It's hard to tell what can be done without knowing more details about the data transformations you're performing.
csv
is (I believe) written in pure Python, whereas pandas.read_csv
defaults to a C extension [0], which should be more performant. However, the fact that performance isn't improved in the pandas
case suggests that you're not bottlenecked by I/O but by your computations -- profiling your code would confirm that.
In general, during your data manipulations, pandas
should be a lot more memory-performant than csv
, because instead of storing your rows in Python objects, they are stored in arrays behind the scenes.
The general principle for performant in-memory data manipulation for Python is to vectorize, vectorize, vectorize. Every Python for
loop, function call, and variable binding incurs overhead. If you can push these operations into libraries that convert them to machine code, you will see significant performance improvements. This means avoiding direct indexing of cells in your DataFrame
s, and, most importantly, avoiding tight for
loops at all costs [1]. The problem is this is not always possible or convenient when you have dependencies between computations on different rows [2].
You might also want to have a look at polars
. It is a dataframe library like pandas
, but has a different, declarative API. polars
also has a streaming API with scan_csv
and sink_csv
, which may be what you want here. The caveat is this streaming API is experimental and not yet very well documented.

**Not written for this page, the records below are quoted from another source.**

/-- The object number of an element's object: a family of Table 1.11 has one per port. -/
def ObjInfo.objOf (o : ObjInfo) (e : Nat) : Nat := if o.fam then o.base + e / 8 else o.base

/-- The number under which the change counter of an element's object stands: families have one object per port, caller-local
objects one per caller (R365; their elements are numbered caller × 1,024 + element), those relative to a bench one per bench (R370). -/
def ObjInfo.ccKey (o : ObjInfo) (e : Nat) : Nat :=
  if o.fam then o.base + e / 8
  else if o.isLocal then o.base + 65536 * (1 + e / 1024)
  else if o.own = .caller then o.base + 65536 * (1 + e / 2 ^ 20)
  else o.base

end Sys2Proof.Machine
end

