-- ==== Sys2Proof/Machine/Tab.lean ====
section
/-! DEFINITION. Sparse tables: a list of (key, value) pairs in one canonical form, keys strictly rising and no value equal
to what an unlisted key reads as. The capture store's memory and every large array of the module (dictionary elements,
lanes, benches, queues ...) are such tables, so that equal contents are equal data. -/

namespace Sys2Proof

/-- A sparse table of values, by key. -/
abbrev Tab (α : Type) := List (Nat × α)

/-- The value at a key; `d k` is what an unlisted key reads as. -/
def Tab.get {α : Type} (d : Nat → α) : Tab α → Nat → α
  | [], k => d k
  | p :: t, k => if p.1 = k then p.2 else Tab.get d t k

/-- The table without any entry for a key. -/
def Tab.erase {α : Type} : Tab α → Nat → Tab α
  | [], _ => []
  | p :: t, k => if p.1 = k then Tab.erase t k else p :: Tab.erase t k

/-- The table with one more entry, before the first entry of a higher key. -/
def Tab.insert {α : Type} : Tab α → Nat → α → Tab α
  | [], k, v => [(k, v)]
  | p :: t, k, v => if k < p.1 then (k, v) :: p :: t else p :: Tab.insert t k v

/-- The table with a key's value replaced; writing what an unlisted key reads as removes the entry. -/
def Tab.set {α : Type} [DecidableEq α] (d : Nat → α) (t : Tab α) (k : Nat) (v : α) : Tab α :=
  if v = d k then t.erase k else (t.erase k).insert k v

/-- Every key of the table is above `m`, keys rise strictly and no value is the default. -/
def Tab.wfFrom {α : Type} [DecidableEq α] (d : Nat → α) : Nat → Tab α → Bool
  | _, [] => true
  | m, p :: t => decide (m ≤ p.1) && decide (p.2 ≠ d p.1) && Tab.wfFrom d (p.1 + 1) t

/-- The canonical form. -/
def Tab.wf {α : Type} [DecidableEq α] (d : Nat → α) (t : Tab α) : Bool := Tab.wfFrom d 0 t

/-- The listed keys from `lo` up to but not including `hi`. -/
def Tab.keysIn {α : Type} (t : Tab α) (lo hi : Nat) : List Nat :=
  (t.map Prod.fst).filter (fun k => decide (lo ≤ k) && decide (k < hi))

end Sys2Proof
end

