/-- What a store request does (Table 9.6). -/
inductive StoreOp where
  /-- Write a store-cell packet of a stream's list (R294). -/
  | write (pkt : Nat) (stream : Nat)
  /-- Write a host staging packet whole, or merge its bytes by offset (R331). -/
  | hostWrite (pkt : Nat) (bytes : List (Nat × Byte)) (whole : Bool)
  /-- A golden read-ahead of an engine into a packet. -/
  | goldRead (a : Nat) (pkt : Nat)
  /-- The scrub of a whole golden ingot (R215): a background job's writes, in the order of R329. -/
  | scrub
  deriving DecidableEq, Repr

/-- A request waiting in a pseudo-channel controller (R324). -/
structure StoreReq where
  cls : Nat
  bench : Nat
  func : Option Nat
  ingot : Nat
  cell : Nat
  op : StoreOp
  deriving DecidableEq, Repr

/-- A pseudo-channel: the bank it last activated (of the 32 banks of its four ranks), banks and the instant each is free, the start
of the next pin slot (R323, R324), the temperature band whose delays it applies and the one it is to apply (R336). -/
structure Chan where
  lastBank : Nat := 127
  busy : List (Nat × Nat) := []
  slotAt : Nat := 0
  band : Nat := 0
  bandDue : Option Nat := none
  deriving DecidableEq, Repr

/-- A rank: last request, self-refresh, corrected errors of the last 24 h (R332, R342). -/
structure Rank where
  lastReq : Nat := 0
  selfRef : Bool := false
  ceTimes : List Nat := []
  retireDue : Bool := false
  deriving DecidableEq, Repr

/-- A rank migration (R344-R350). `held`: it is to stop at its next chunk boundary (R461); it has stopped once `MIGRATING` is
clear. -/
structure Mig where
  src : Nat
  tgt : Nat
  chunks : Nat
  sealedChunks : Nat
  held : Bool
  done : Bool
  resumed : Bool
  deriving DecidableEq, Repr

/-- A host staging cell being filled by a function (R305, R331), and its packet. -/
structure Staging where
  ingot : Nat
  cell : Nat
  bench : Nat
  pkt : Nat
  bytes : List (Nat × Byte)
  since : Nat
  deriving DecidableEq, Repr

/-- An access of a function that waits behind its held writes (R401): a write of W-STORE; a read of W-STORE or W-ROM; a write in W-CTL by
its place; a write of an element by its object's number; a read in W-CTL; an access in W-DBL. -/
inductive HostAccess where
  | storeWrite (off : Nat) (bytes : List Byte)
  | windowRead (off : StoreOffset) (len : Nat)
  | ctlWrite (off : Nat) (bytes : List Byte)
  | element (via : Via) (obj e : Nat) (v : W64)
  | ctlRead (via : Via) (obj : Nat) (p : ElemPart)
  | doorbell (off : Nat) (acc : DblAccess)
  deriving DecidableEq, Repr

/-- What the host port complex holds for a function (R298, R401): bytes for one store cell by offset, from W-STORE or from the fill
engine, that wait for pool cells; a W-STORE read that the store does not take yet, with its byte enables; an access behind held writes. -/
inductive HeldOp where
  | write (ingot cell pos : Nat) (bytes : List (Nat × Byte)) (fill : Bool)
  | read (addr len : Nat) (errs : List (List Nat)) (enables : List Bool)
  | access (a : HostAccess)
  deriving DecidableEq, Repr

/-- One held access of a function. -/
structure Held where
  func : Nat
  bench : Nat
  op : HeldOp
  deriving DecidableEq, Repr

/-- A host port (R387-R390, R421): `perst` is the level of its PERST_N land, low while the port is held in reset; `vfBars` the VF BARs of
its SR-IOV capability (R392). -/
structure Port where
  up : Bool := false
  perst : Bool := false
  linkAt : Nat := 0
  flit : Bool := false
  rate : Nat := 0
  width : Nat := 0
  numVfs : Nat := 0
  vfEnable : Bool := false
  inta : Bool := false
  evLevel : Bool := false
  rotor : List (Nat × Nat) := []
  vfBars : Tab (BitVec 32) := []
  paceUntil : Nat := 0
  deriving DecidableEq, Repr

/-- One MSI-X vector (R419). -/
structure Vec where
  addr : W64 := 0#64
  data : BitVec 32 := 0#32
  masked : Bool := true
  pending : Bool := false
  sentAt : Option Nat := none
  deriving DecidableEq, Repr

/-- A stored response of the replay rule (R379, R418); `ref` is the reference it repeats (Table 10.10). -/
structure Replay where
  reqId : BitVec 32
  ref : W64
  at_ : Nat
  orig : Status
  counter : BitVec 32
  sub : Nat
  vals : List W64
  deriving DecidableEq, Repr

/-- A fill in progress (R412, R413): host address, first target cell, cells in all and written, the bytes read of the cell in hand, and
whether a read of it is out. -/
structure Fill where
  addr : Nat
  target : Nat
  total : Nat
  done : Nat
  masterOff : Bool
  aborting : Bool
  buf : List Byte
  asked : Bool := false
  deriving DecidableEq, Repr
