-- ==== Sys2Proof/Machine/Lanes.lean ====
section
/-! DEFINITION. Probe lanes as the commands of several families see them: lane and alignment states, domains (R51), the lanes
of a bench (R44), map conflicts (R23), lane faults of armed benches (R46-R48), and a lane's way out of `UP` and `ALIGNED`
(Table 1.9, R57, R59). -/

namespace Sys2Proof.Machine

/-! ## States -/

/-- The number of a lane state (Table 1.9). -/
def LaneState.num : LaneState → Nat
  | .off => 0 | .hunt => 1 | .framed => 2 | .described => 3 | .up => 4 | .fault => 5 | .absent => 6

/-- The lane state a number stands for. -/
def LaneState.of : Nat → LaneState
  | 1 => .hunt | 2 => .framed | 3 => .described | 4 => .up | 5 => .fault | 6 => .absent | _ => .off

/-- The number of a fault cause (Table 1.11, R509). -/
def LaneCause.num : LaneCause → Nat
  | .none => 0 | .cwLock => 1 | .fecBurst => 2 | .frame => 3 | .stamp => 4 | .credit => 5 | .protocol => 6

/-- The number of an alignment state (Table 2.3, R509). -/
def AlignState.num : AlignState → Nat
  | .idle => 0 | .calibrating => 1 | .aligned => 2 | .stalled => 3 | .refused => 4

/-- The alignment state a number stands for. -/
def AlignState.of : Nat → AlignState
  | 1 => .calibrating | 2 => .aligned | 3 => .stalled | 4 => .refused | _ => .idle

/-- `LANE_STATE` of a lane. -/
def State.laneState (s : State) (l : Nat) : LaneState := LaneState.of (s.elN O.LANE_STATE l)

/-- `ALIGN_STATE` of a lane. -/
def State.alignState (s : State) (l : Nat) : AlignState := AlignState.of (s.elN O.ALIGN_STATE l)

/-- The lane enters a state at this instant. -/
def State.setLaneState (s : State) (l : Nat) (x : LaneState) : State :=
  (s.setN O.LANE_STATE l x.num).modLane l (fun y => { y with since := s.clock })

/-- The lane's `ALIGN_STATE` changes. -/
def State.setAlign (s : State) (l : Nat) (x : AlignState) : State := s.setN O.ALIGN_STATE l x.num

/-- Whether the lane is in `UP`. -/
def State.isUp (s : State) (l : Nat) : Bool := decide (s.laneState l = .up)

/-- Whether the lane is `ALIGNED`. -/
def State.isAligned (s : State) (l : Nat) : Bool := decide (s.alignState l = .aligned)

/-- Whether the lane's receiver works on frames: codeword lock is held, and the receivers run (R17, R461). -/
def State.isLocked (s : State) (l : Nat) : Bool :=
  !s.mode.safe &&
    (match s.laneState l with
     | .framed | .described | .up => true
     | _ => false)

/-- A flag of `LANE_FLAGS` (Table 1.11): 0 `DEGRADED`, 1 `TIME_SUSPECT`, 2 `MAP_CONFLICT`, 3 `FOREIGN`. -/
def State.laneFlag (s : State) (l i : Nat) : Bool := bit (s.el O.LANE_FLAGS l) i

/-- A flag of `LANE_FLAGS` takes a value. -/
def State.setLaneFlag (s : State) (l i : Nat) (b : Bool) : State :=
  s.setEl O.LANE_FLAGS l (setBit (s.el O.LANE_FLAGS l) i b)

/-! ## Domains and benches -/

/-- All lanes. -/
def allLanes : List Nat := List.range 256

/-- The lanes the state lists: every other lane is as after reset. -/
def State.knownLanes (s : State) : List Nat := (s.lanes.map Prod.fst).filter (fun l => decide (l < 256))

/-- The `DESIGN_ID` of a lane's adopted descriptor. -/
def State.laneDesign (s : State) (l : Nat) : Option W64 := (s.lane l).desc.map (fun d => d.designId)

/-- The lanes of a domain: in `UP` with the design's descriptor (R51). -/
def State.domainLanes (s : State) (design : W64) : List Nat :=
  s.knownLanes.filter (fun l => s.isUp l && decide (s.laneDesign l = some design))

/-- The `ALIGNED` lanes of a domain. -/
def State.alignedLanes (s : State) (design : W64) : List Nat :=
  (s.domainLanes design).filter (fun l => s.isAligned l)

For a 2-5GB CSV file, though, on an 8GB machine, I think you should be able to load the whole thing in memory, especially given the inefficiency of CSV files will get reduced once converted to the in-memory Arrow data format.
[0] In some cases pandas
falls back to pure Python for reading, so you might want to make sure you're not falling into one of those cases.
[1] I find this is usually where Python performance issues are most apparent, because such computations run for every single row in your dataset. The first question with performance is often less "how do I my operations quicker?", but "what am I doing a lot of?". That's why profiling is so important.
[2] You can sometimes get around this with judicious use of shifting.